The link between productivity and wage growth has been temporarily severed due to falling pension costs and import prices, a report by the Resolution Foundation reveals.
The think tank highlighted that this unusual trend has permitted real wages to increase without exacerbating inflationary pressures.
However, the Resolution Foundation warns that this period of “unproductive wage growth” is not sustainable.
Despite a decline in productivity by 0.6 percent over the past year, the UK has witnessed a surprising pay recovery, with real average weekly regular earnings climbing by 2.1 percent up to February, the report notes.
Greg Thwaites, research director at the Resolution Foundation, commented: “After 16 years of wage stagnation, real pay packets in Britain are growing again at a healthy two percent.”

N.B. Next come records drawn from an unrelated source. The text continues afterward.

-- ==== Sys2Proof/Machine/State.lean ====
section
/-!
DEFINITION. The state of the SLG9128 as plain data, its reset value, and the reasons a step can stop.
Each field's default is its reset value. A comment `[Rn]` behind a field names the rule that gives the field, and
`(an)` the row of the assumption log where the spec gives the reset value only by the model's choice.
-/

namespace Sys2Proof.Machine

/-- No command of the SLG9128 stops the model: every condition the spec describes has an effect in it. The constructor
is here for a run that meets behaviour the spec calls undefined. -/
inductive Fault where
  /-- A command arrives while a rail is outside its range and RESET_N is high, where R467 calls the behaviour undefined.
  Raised by no meaning at present; safe, because the model stops. -/
  | railsOutOfRange
  deriving DecidableEq, Repr

/-- Why the model declines a command. -/
inductive Refusal where
  /-- An arm of `exec` without a meaning. Safe: nothing can be proved of such a command. -/
  | notModelled (mnemonic : String)
  deriving DecidableEq, Repr

/-- The eight modes of R21. -/
inductive Mode where
  | shallows | bringUp | provisioning | service | degraded | mateFollow | hold | decommission
  deriving DecidableEq, Repr

/-- The life-cycle states of R406. -/
inductive LcState where
  | blank | provisioned | operational | fieldReturn | decommissioned
  deriving DecidableEq, Repr

/-- Where the start sequence of R389 and R393 stands. -/
inductive StartPhase where
  | inReset | fuseLoad | march | romBoot | nganas | releaseWait | ppsWait | started | shallows | decommission
  deriving DecidableEq, Repr

inductive LaneRole where
  | off | line | stitch
  deriving DecidableEq, Repr

/-- Lane alignment states, numbered as `LANE.STAT.STATE` (R66, R76). -/
inductive LaneState where
  | off | waitSignal | adapt | hunt | locked | retired
  deriving DecidableEq, Repr

/-- A lane transition that takes effect at the next frame boundary (R76). -/
inductive LanePend where
  | toLocked | toAdaptTry | toAdaptHeld | toWait | toRetired (declared : Cfn) | readmit
  deriving DecidableEq, Repr

inductive GrpState where
  | down | deskew | aligned | partialUp
  deriving DecidableEq, Repr

inductive FutState where
  | opened | loading | copying | checking | valid
  deriving DecidableEq, Repr

inductive ArmState where
  | idle | commitArmed | commitGo | rollbackArmed | rollbackGo
  deriving DecidableEq, Repr

/-- Engine states, numbered as `ENG_STATUS` reports them (R216, R345). -/
inductive EngState where
  | inService | covered | uncovered | selfTest | retired
  deriving DecidableEq, Repr

inductive HalfState where
  | empty | next | current | retiring
  deriving DecidableEq, Repr

/-- The state of a cipher binding, numbered as `KEY_STATUS` reports it (R260, R345). -/
inductive BindState where
  | acquire | run | encrypt
  deriving DecidableEq, Repr

/-- Candidate states, numbered as `TIM.CAND[i].STATE` (R286). -/
inductive CandState where
  | disabled | failed | wtr | qualified | disputed
  deriving DecidableEq, Repr

/-- Timing unit states, numbered as `TIM.STAT.STATE` (R299). -/
inductive TimState where
  | freeRun | acquiring | locked | transition | holdover
  deriving DecidableEq, Repr

/-- Twin roles, numbered as `TWIN.STAT.ROLE` (R324). -/
inductive TwinRole where
  | solo | joining | leader | follower | standbyAlone | activeAlone
  deriving DecidableEq, Repr

/-- States of a CP or TU, numbered as `DEV_UNIT_STATUS` reports them (R441). -/
inductive UnitState where
  | active | ready | resync | isolated | retired
  deriving DecidableEq, Repr

inductive MbState where
  | idle | busy | done | closed
  deriving DecidableEq, Repr

/-- A pending mode trigger of R23, kept until the next boundary applies the one of highest precedence (R24). -/
inductive ModeTrigger where
  | decommission | hold | mateFollow | leaveMate | resume
  deriving DecidableEq, Repr

/-- One copy of the fuse array (R390, R407): a shipped SLG9128-A by default. -/
structure FuseCopy where
  trim     : List Byte := []
  repairs  : List Byte := []
  variant  : BitVec 4 := 1
  uniqueId : W64 := 0
  kekSeed  : List Byte := []
  crc      : W32 := 0xf17200ed#32
  bitP     : BitVec 3 := 7
  bitO     : BitVec 3 := 0
  bitF     : BitVec 3 := 0
  bitD     : BitVec 3 := 0
  deriving DecidableEq, Repr

/-- A DEV_RESET of kind 1 that waits for its function's release (R403), and whether its mailbox was reset meanwhile (R339). -/
structure FuncAns where
  func : Nat
  mb   : Nat
  seq  : W16
  drop : Bool
  deriving DecidableEq, Repr

/-- Reset, fuses, life cycle (17, 18). -/
structure Rst where
  phase      : StartPhase := .inReset            -- [R393] (a1)
  powered    : Bool := true                      -- [R466] the rails are up (a1)
  coldKind   : Bool := true                      -- [R387] the reset in progress is cold (a1)
  fromMode   : Option Mode := none               -- [R26] mode before the reset in progress
  count      : Nat := 0                          -- [R392]
  failCause  : Nat := 0                          -- [R402]
  lastSrc    : Nat := 0                          -- [R386]
  fuseCopy   : Bool := false                     -- [R390]
  bootOkSeen : Bool := false                     -- [R402]
  marchOk    : Bool := false                     -- [R377] (a1)
  inReset    : BitVec 64 := 0                    -- [R401]
  pend       : BitVec 64 := 0                    -- [R388]
  sticky     : BitVec 5 := 0                     -- [R402] WEIR_EVT LOG_FULL CRIT_PARITY FUNC_REFUSED PEND_EVT
  funcSel    : BitVec 6 := 0                     -- [R402] FUNC_CTRL.FUNC
  critInfo   : W32 := 0                          -- [R395]
  ioHold     : Bool := true                      -- [R405]
  ioRelease  : Bool := false                     -- [R402]
  weirLog    : Tbl (W32 × W32) := []             -- [R400]
  weirCount  : Nat := 0                          -- [R400]
  fuse0      : FuseCopy := {}                    -- [R390] (a2)
  fuse1      : FuseCopy := {}                    -- [R390] (a2)
  shadowOk   : Bool := false                     -- [R390]
  trim       : List Byte := []                   -- [R390] trim in the fuse shadow
  repairs    : List Byte := []                   -- [R390] fused repairs in the fuse shadow
  variant    : BitVec 4 := 1                     -- [R358] (a2)
  uniqueId   : W64 := 0                          -- [R411] (a2)
  kek        : Option (BitVec 256) := none       -- [R273]
  lc         : LcState := .provisioned           -- [R406] (a2)
  lcPend     : Option LcState := none            -- [R408]
  dbgLevel   : BitVec 2 := 0                     -- [R413]
  nonce      : Option (List Byte) := none        -- [R411]
  devReset   : Option Nat := none                -- [R403] kind of a DEV_RESET answered and not yet started
  funcAnswer : List FuncAns := []                -- [R403] DEV_RESETs of kind 1 to be answered after the release
  recoverSlot : Option Nat := none               -- [R349]
  scanDirty  : Bool := false                     -- [R413]
  cpHalted   : BitVec 2 := 0                     -- [R413]
  stale      : List Nat := []                    -- [R18] islands that missed a tense switch
  deriving DecidableEq, Repr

He added, “This welcome turnaround is all the more remarkable given that output per worker the ultimate driver of rising wages has actually fallen.”
Thwaites explained that the recent boost in real wages is largely attributable to the reversal of trends that previously diminished pay during the cost-of-living crisis, such as “Falling import prices have boosted our purchasing power, while rising interest rates have allowed firms to redirect pension deficit contributions into pay packets.”
“But while this welcome real wage recovery has been affordable so far, it won’t be in the future. Unless productivity picks up, wage growth will peter out, or pay rises will simply be passed on through higher prices and prolong our inflation problems.”